* **Goal of the exercise**: In the data below, which lines hold "program"? Copy every one.

* **Excerpted data**:
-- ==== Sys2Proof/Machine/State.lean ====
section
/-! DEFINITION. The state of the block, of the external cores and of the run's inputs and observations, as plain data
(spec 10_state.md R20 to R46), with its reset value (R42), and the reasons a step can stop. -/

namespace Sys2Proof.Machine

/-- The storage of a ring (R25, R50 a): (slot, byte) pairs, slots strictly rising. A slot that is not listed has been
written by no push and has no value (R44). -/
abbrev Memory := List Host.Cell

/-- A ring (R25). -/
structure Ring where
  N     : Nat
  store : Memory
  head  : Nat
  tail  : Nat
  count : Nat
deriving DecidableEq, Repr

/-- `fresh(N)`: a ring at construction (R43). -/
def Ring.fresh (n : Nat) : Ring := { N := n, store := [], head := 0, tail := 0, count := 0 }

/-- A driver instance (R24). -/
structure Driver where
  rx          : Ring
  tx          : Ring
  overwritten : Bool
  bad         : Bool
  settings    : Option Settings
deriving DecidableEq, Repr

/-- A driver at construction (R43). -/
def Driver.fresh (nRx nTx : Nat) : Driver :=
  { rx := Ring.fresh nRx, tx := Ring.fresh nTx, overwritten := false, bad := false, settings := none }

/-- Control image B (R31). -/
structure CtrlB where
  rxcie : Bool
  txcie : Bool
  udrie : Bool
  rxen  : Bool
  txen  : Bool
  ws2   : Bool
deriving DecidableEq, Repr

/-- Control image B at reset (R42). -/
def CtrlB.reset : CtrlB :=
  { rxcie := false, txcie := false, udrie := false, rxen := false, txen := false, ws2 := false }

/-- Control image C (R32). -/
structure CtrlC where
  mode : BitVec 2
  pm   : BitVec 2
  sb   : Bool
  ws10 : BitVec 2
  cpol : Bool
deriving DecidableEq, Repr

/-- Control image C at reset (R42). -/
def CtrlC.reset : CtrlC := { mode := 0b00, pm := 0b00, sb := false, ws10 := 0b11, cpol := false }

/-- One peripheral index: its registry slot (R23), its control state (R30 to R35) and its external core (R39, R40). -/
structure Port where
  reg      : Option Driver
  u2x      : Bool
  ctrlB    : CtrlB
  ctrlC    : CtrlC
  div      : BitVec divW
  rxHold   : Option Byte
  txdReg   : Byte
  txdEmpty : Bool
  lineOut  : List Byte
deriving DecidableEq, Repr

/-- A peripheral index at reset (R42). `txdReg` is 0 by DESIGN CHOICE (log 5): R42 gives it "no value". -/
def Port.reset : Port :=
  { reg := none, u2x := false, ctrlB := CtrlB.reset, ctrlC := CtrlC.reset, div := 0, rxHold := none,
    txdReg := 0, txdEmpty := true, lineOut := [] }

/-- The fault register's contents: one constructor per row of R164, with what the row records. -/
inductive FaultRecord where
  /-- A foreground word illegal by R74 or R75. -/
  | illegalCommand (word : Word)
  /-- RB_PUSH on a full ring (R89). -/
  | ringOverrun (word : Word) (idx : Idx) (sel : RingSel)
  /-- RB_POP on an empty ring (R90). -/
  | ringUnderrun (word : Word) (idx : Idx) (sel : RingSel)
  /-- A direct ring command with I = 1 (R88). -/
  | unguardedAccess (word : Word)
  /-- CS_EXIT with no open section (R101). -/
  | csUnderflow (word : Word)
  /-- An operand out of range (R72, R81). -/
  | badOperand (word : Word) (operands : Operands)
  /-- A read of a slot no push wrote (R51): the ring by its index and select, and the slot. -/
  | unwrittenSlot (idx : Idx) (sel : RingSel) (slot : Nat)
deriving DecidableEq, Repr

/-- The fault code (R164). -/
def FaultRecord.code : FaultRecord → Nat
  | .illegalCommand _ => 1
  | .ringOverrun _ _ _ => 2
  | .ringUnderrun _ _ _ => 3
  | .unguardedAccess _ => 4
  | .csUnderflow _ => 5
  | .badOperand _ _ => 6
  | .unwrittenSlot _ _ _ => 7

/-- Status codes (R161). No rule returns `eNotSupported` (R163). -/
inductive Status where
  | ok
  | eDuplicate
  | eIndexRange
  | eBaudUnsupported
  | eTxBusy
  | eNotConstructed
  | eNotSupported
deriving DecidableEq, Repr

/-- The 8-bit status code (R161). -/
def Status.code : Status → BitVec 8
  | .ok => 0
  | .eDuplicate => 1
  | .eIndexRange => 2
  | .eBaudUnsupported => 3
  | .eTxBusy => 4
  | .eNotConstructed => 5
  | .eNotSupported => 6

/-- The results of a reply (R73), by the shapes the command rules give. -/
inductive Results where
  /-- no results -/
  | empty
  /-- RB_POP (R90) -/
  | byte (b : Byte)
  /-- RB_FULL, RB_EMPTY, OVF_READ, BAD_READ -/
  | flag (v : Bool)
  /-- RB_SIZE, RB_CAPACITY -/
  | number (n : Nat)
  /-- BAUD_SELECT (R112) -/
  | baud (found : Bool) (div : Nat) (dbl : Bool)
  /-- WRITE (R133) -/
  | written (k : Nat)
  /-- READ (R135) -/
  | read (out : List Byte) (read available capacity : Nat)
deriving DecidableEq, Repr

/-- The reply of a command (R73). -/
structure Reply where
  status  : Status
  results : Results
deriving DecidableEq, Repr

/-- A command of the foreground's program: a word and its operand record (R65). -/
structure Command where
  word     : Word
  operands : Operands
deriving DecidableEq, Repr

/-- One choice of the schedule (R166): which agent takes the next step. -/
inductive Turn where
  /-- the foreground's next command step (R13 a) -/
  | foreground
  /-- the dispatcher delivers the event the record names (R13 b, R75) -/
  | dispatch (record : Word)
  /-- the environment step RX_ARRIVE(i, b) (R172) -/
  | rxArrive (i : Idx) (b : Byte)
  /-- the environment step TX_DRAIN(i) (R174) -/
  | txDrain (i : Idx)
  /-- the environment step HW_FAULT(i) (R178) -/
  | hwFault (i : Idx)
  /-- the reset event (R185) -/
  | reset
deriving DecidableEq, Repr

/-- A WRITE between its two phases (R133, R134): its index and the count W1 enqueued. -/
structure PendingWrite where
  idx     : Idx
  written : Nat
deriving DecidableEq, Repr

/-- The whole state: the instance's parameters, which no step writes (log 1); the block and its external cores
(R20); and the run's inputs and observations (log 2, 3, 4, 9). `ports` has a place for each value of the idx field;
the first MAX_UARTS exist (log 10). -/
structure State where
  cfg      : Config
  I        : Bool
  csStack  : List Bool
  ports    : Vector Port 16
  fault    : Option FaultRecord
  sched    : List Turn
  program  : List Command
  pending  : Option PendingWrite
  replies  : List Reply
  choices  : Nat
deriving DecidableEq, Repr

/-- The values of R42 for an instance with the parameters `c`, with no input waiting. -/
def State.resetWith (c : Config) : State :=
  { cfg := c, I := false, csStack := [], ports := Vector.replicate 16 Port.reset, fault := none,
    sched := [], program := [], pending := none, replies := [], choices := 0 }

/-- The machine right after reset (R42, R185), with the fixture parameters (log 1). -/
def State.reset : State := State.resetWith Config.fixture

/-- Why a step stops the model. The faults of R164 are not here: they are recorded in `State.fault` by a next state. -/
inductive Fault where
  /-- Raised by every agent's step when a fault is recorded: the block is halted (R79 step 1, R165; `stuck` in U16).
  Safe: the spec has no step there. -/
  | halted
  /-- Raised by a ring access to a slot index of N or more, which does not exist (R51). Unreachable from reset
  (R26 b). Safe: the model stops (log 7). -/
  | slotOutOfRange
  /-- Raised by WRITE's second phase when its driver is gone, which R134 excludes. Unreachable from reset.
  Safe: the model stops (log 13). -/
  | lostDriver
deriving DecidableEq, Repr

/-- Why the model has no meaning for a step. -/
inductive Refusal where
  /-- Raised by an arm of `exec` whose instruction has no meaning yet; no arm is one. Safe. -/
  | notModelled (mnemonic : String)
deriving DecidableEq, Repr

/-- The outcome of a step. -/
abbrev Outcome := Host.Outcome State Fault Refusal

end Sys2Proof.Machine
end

* **Task solution**:
/-- A command of the foreground's program: a word and its operand record (R65). -/
  program  : List Command
    sched := [], program := [], pending := none, replies := [], choices := 0 }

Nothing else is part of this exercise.